How to Combine Multiple Rows into a Comma-Delimited List in Oracle?
Aggregating Rows into Comma-Delimited Lists in Oracle
Oracle offers several functions to consolidate multiple rows into a single string with comma-separated values. This is a common task for data aggregation and report generation. The most prominent functions are WM_CONCAT
and LISTAGG
.
Using WM_CONCAT
Available in Oracle versions prior to 11.2, WM_CONCAT
concatenates values from multiple rows using a specified delimiter. For instance, to generate a comma-separated list of table names within a schema:
SELECT WM_CONCAT(table_name) FROM user_tables;
Employing LISTAGG
Introduced in Oracle 11.2, LISTAGG
provides enhanced capabilities over WM_CONCAT
. It allows for greater control, including specifying delimiters and handling NULL values. The following example creates a comma-separated list of table names, omitting NULL entries:
SELECT LISTAGG(table_name, ', ') WITHIN GROUP (ORDER BY table_name) FROM user_tables;
Practical Application
Imagine a query retrieving multiple citizenship records for each individual. To avoid redundant entries, LISTAGG
can be used as a subquery to generate a single comma-separated citizenship list per person:
SELECT person_id, (SELECT LISTAGG(citizenship, ', ') WITHIN GROUP (ORDER BY citizenship) FROM citizenship WHERE person_id = t.person_id) AS citizenship_list FROM person t;
This returns a single row per person, with a comma-delimited string of their citizenships in the citizenship_list
column.
Summary
WM_CONCAT
and LISTAGG
provide robust and versatile ways to aggregate multiple rows into comma-separated lists in Oracle. These functions streamline data manipulation and improve the clarity of SQL queries.
The above is the detailed content of How to Combine Multiple Rows into a Comma-Delimited List in Oracle?. For more information, please follow other related articles on the PHP Chinese website!

Hot AI Tools

Undresser.AI Undress
AI-powered app for creating realistic nude photos

AI Clothes Remover
Online AI tool for removing clothes from photos.

Undress AI Tool
Undress images for free

Clothoff.io
AI clothes remover

AI Hentai Generator
Generate AI Hentai for free.

Hot Article

Hot Tools

Notepad++7.3.1
Easy-to-use and free code editor

SublimeText3 Chinese version
Chinese version, very easy to use

Zend Studio 13.0.1
Powerful PHP integrated development environment

Dreamweaver CS6
Visual web development tools

SublimeText3 Mac version
God-level code editing software (SublimeText3)

Hot Topics



The article discusses using MySQL's ALTER TABLE statement to modify tables, including adding/dropping columns, renaming tables/columns, and changing column data types.

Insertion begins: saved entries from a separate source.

/-- The difference records and the fingerprint of step n formed, once; a record that finds no room in staging waits. -/
def formFingerprint (n : Nat) (s : State) : State :=
  match s.votes.commits.find? fun c => c.step == n with
  | none => s
  | some c =>
    if c.fingerprintDone || !commitWorkDone s n then s
    else
      let x := s.exporter
      let all := formSections n s
      let sections := if x.cfg.enable then all else all.filter fun y => y.kind != 1
      let f := digestBits (sha256 (digestBytes x.chain ++ differenceRecords x.cfg.scope sections))
      let len := 256 + (sections.map fun y => y.bytes.length).foldl (· + ·) 0
      let head := stepHeader s n x.nextSeq sections.length len x.first false f x.chain
      let kept : RetainedRecord :=
        { seq := x.nextSeq, step := n, bytes := head ++ sections.flatMap Section.bytes, at_ := none, head := s.run.head,
          time := s.clock.up, place := x.formed }
      if x.cfg.enable && decide (stagingSize s < retainedBytes x + len) then
        (if x.waiting = some n then s else { s with exporter.waits := satTo (2 ^ 64 - 1) (x.waits + 1), exporter.waiting := some n })
      else
        let es := exports s
        let x' := { x with
          chain := f, prevChain := x.chain, chainStep := some n,
          images := es.map fun e => (e.index, e.queue, e.bytes), oldFallow := none, waiting := none }
        let x' := if x.cfg.enable then
            { x' with nextSeq := x.nextSeq + 1, first := false, formed := x.formed + len,
                      retained := if x.nextSeq ≤ x.acked then x.retained else x.retained ++ [kept],
                      keyed := es.map fun e => (e.index, e.queue) }
          else x'
        let s := traceProgress ((if c.foldDone then [] else [128]) ++ [131, 132])
          (markCommit n (fun c => { c with foldDone := true, recordsDone := true, fingerprintDone := true })
            { s with exporter := x', mem.oldHomes := [], mem.oldBase := none })
        replayCompared n f s

/-! ### The sink (R351, R352) -/

/-- This module's rank in its holding. -/
def ownRank (s : State) : Nat := (rankOf (members s.holding) s.holding.moduleId).getD 0

/-- This module's sink area. -/
def sinkArea (s : State) : Nat := s.exporter.cfg.sinkBase + ownRank s * s.exporter.cfg.sinkStride

/-- Bytes sent to the sink: over the master's link or this module's own, or to a module's memory (R351). -/
def toSink (host : Bool) (addr : Nat) (bs : Bytes) (s : State) : State :=
  if host then (if s.exporter.cfg.viaOwn then hostWrite addr bs false s else masterWrite addr bs s)
  else
    match lamioTarget s addr with
    | none => s
    | some (m, off) =>
      if m = s.holding.moduleId then writeNow off bs false s
      else sendTransfer ⟨m, s.lamio.nextTag, off, none, bs⟩ { s with lamio.nextTag := s.lamio.nextTag + 1 }

/-- Bytes of a record from ring byte b, wrapping. -/
def toRing (b : Nat) (bs : Bytes) (s : State) : State :=
  let size := s.exporter.cfg.sinkSize
  let o := b % size
  let ring := sinkArea s + 4096
  let front := bs.take (size - o)
  let s := toSink s.exporter.cfg.sinkHost (ring + o) front s
  let rest := bs.drop (size - o)
  if rest.isEmpty then s else toSink s.exporter.cfg.sinkHost ring rest s

/-- PRODUCED and NEXT_SEQ of the control block. -/
def sinkControl (s : State) : State :=
  let sent := (s.exporter.retained.filter fun r => r.at_.isSome).getLast?
  let next := match sent with
    | some r => r.seq + 1
    | none => s.exporter.nextSeq
  toSink s.exporter.cfg.sinkHost (sinkArea s) (leBytes 8 s.exporter.produced ++ leBytes 8 next) s

/-- Bytes written and not acknowledged. -/
def unacknowledged (x : Exporter) : Nat :=
  ((x.retained.filter fun r => r.at_.isSome).map fun r => r.bytes.length).foldl (· + ·) 0

/-- Export pushes its records (hardware mode of function 8). -/
def pushes (s : State) : Bool := s.exporter.cfg.enable && !s.run.modes.getD 8 false

/-- The oldest record not yet written goes to the sink while its bytes fit. -/
def emitOne (s : State) : State :=
  match s.exporter.retained.find? fun r => r.at_.isNone with
  | none => s
  | some r =>
    if pushes s && decide (unacknowledged s.exporter + r.bytes.length ≤ s.exporter.cfg.sinkSize) then
      let b := s.exporter.produced
      let s := toRing b r.bytes s
      let put := fun (x : RetainedRecord) => { x with at_ := some b, head := s.run.head, time := s.clock.up }
      sinkControl { s with
        exporter.produced := b + r.bytes.length
        exporter.retained := mapFirst (fun x => x.seq == r.seq) put s.exporter.retained }
    else s

/-- Emission of what staging holds. -/
def emitAll : Nat → State → State
  | 0, s => s
  | n + 1, s => emitAll n (emitOne s)

def emit (s : State) : State := emitAll s.exporter.retained.length s

/-- Records up to a sequence acknowledged: a lower value than one already read is ignored. -/
def acknowledged (seq : Nat) (s : State) : State :=
  if seq ≤ s.exporter.acked then s
  else
    { s with
      exporter.acked := seq
      exporter.retained := s.exporter.retained.filter fun r => decide (seq < r.seq) }

/-- Every unacknowledged record written again, once ACK_DISTANCE or ACK_TIME has passed for the oldest. -/
def resend (s : State) : State :=
  let sent := s.exporter.retained.filter fun r => r.at_.isSome
  match sent with
  | [] => s
  | r :: _ =>
    let c := s.exporter.cfg
    if pushes s && (distanceReached s.run.head r.head c.ackDistance.toNat ||
        decide (r.time + ms c.ackTime ≤ s.clock.up)) then
      let s := sent.foldl (fun s r => toRing (r.at_.getD 0) r.bytes s) s
      let again := fun (x : RetainedRecord) =>
        if x.at_.isSome then { x with head := s.run.head, time := s.clock.up } else x
      let s := count 0x2EE 1 s
      { s with
        exporter.resends := s.exporter.resends + 1
        exporter.retained := s.exporter.retained.map again }
    else s

/-! ### The step report (R347, R349, 13 R284) -/

/-- The fingerprints of the holding's members, in member order, with the number of them. -/
def memberPrints (s : State) (n : Nat) : List Bytes :=
  ((members s.holding).filter fun m => !s.holding.lost.contains m).map fun m =>
    digestBytes (if m = s.holding.moduleId then s.exporter.chain else Config.memberFingerprint m.toNat n)

/-- The step of a sequence of this module's records that the sink has acknowledged. -/
def ackedStep (s : State) : Option Nat :=
  if !s.exporter.cfg.enable || s.exporter.acked == 0 then none
  else match s.exporter.retained with
    | r :: _ => some (r.step - 1)
    | [] => s.exporter.chainStep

Article discusses configuring SSL/TLS encryption for MySQL, including certificate generation and verification. Main issue is using self-signed certificates' security implications.[Character count: 159]

Article discusses popular MySQL GUI tools like MySQL Workbench and phpMyAdmin, comparing their features and suitability for beginners and advanced users.[159 characters]

Article discusses strategies for handling large datasets in MySQL, including partitioning, sharding, indexing, and query optimization.

InnoDB's full-text search capabilities are very powerful, which can significantly improve database query efficiency and ability to process large amounts of text data. 1) InnoDB implements full-text search through inverted indexing, supporting basic and advanced search queries. 2) Use MATCH and AGAINST keywords to search, support Boolean mode and phrase search. 3) Optimization methods include using word segmentation technology, periodic rebuilding of indexes and adjusting cache size to improve performance and accuracy.

The article discusses dropping tables in MySQL using the DROP TABLE statement, emphasizing precautions and risks. It highlights that the action is irreversible without backups, detailing recovery methods and potential production environment hazards.

Article discusses using foreign keys to represent relationships in databases, focusing on best practices, data integrity, and common pitfalls to avoid.

The article discusses creating indexes on JSON columns in various databases like PostgreSQL, MySQL, and MongoDB to enhance query performance. It explains the syntax and benefits of indexing specific JSON paths, and lists supported database systems.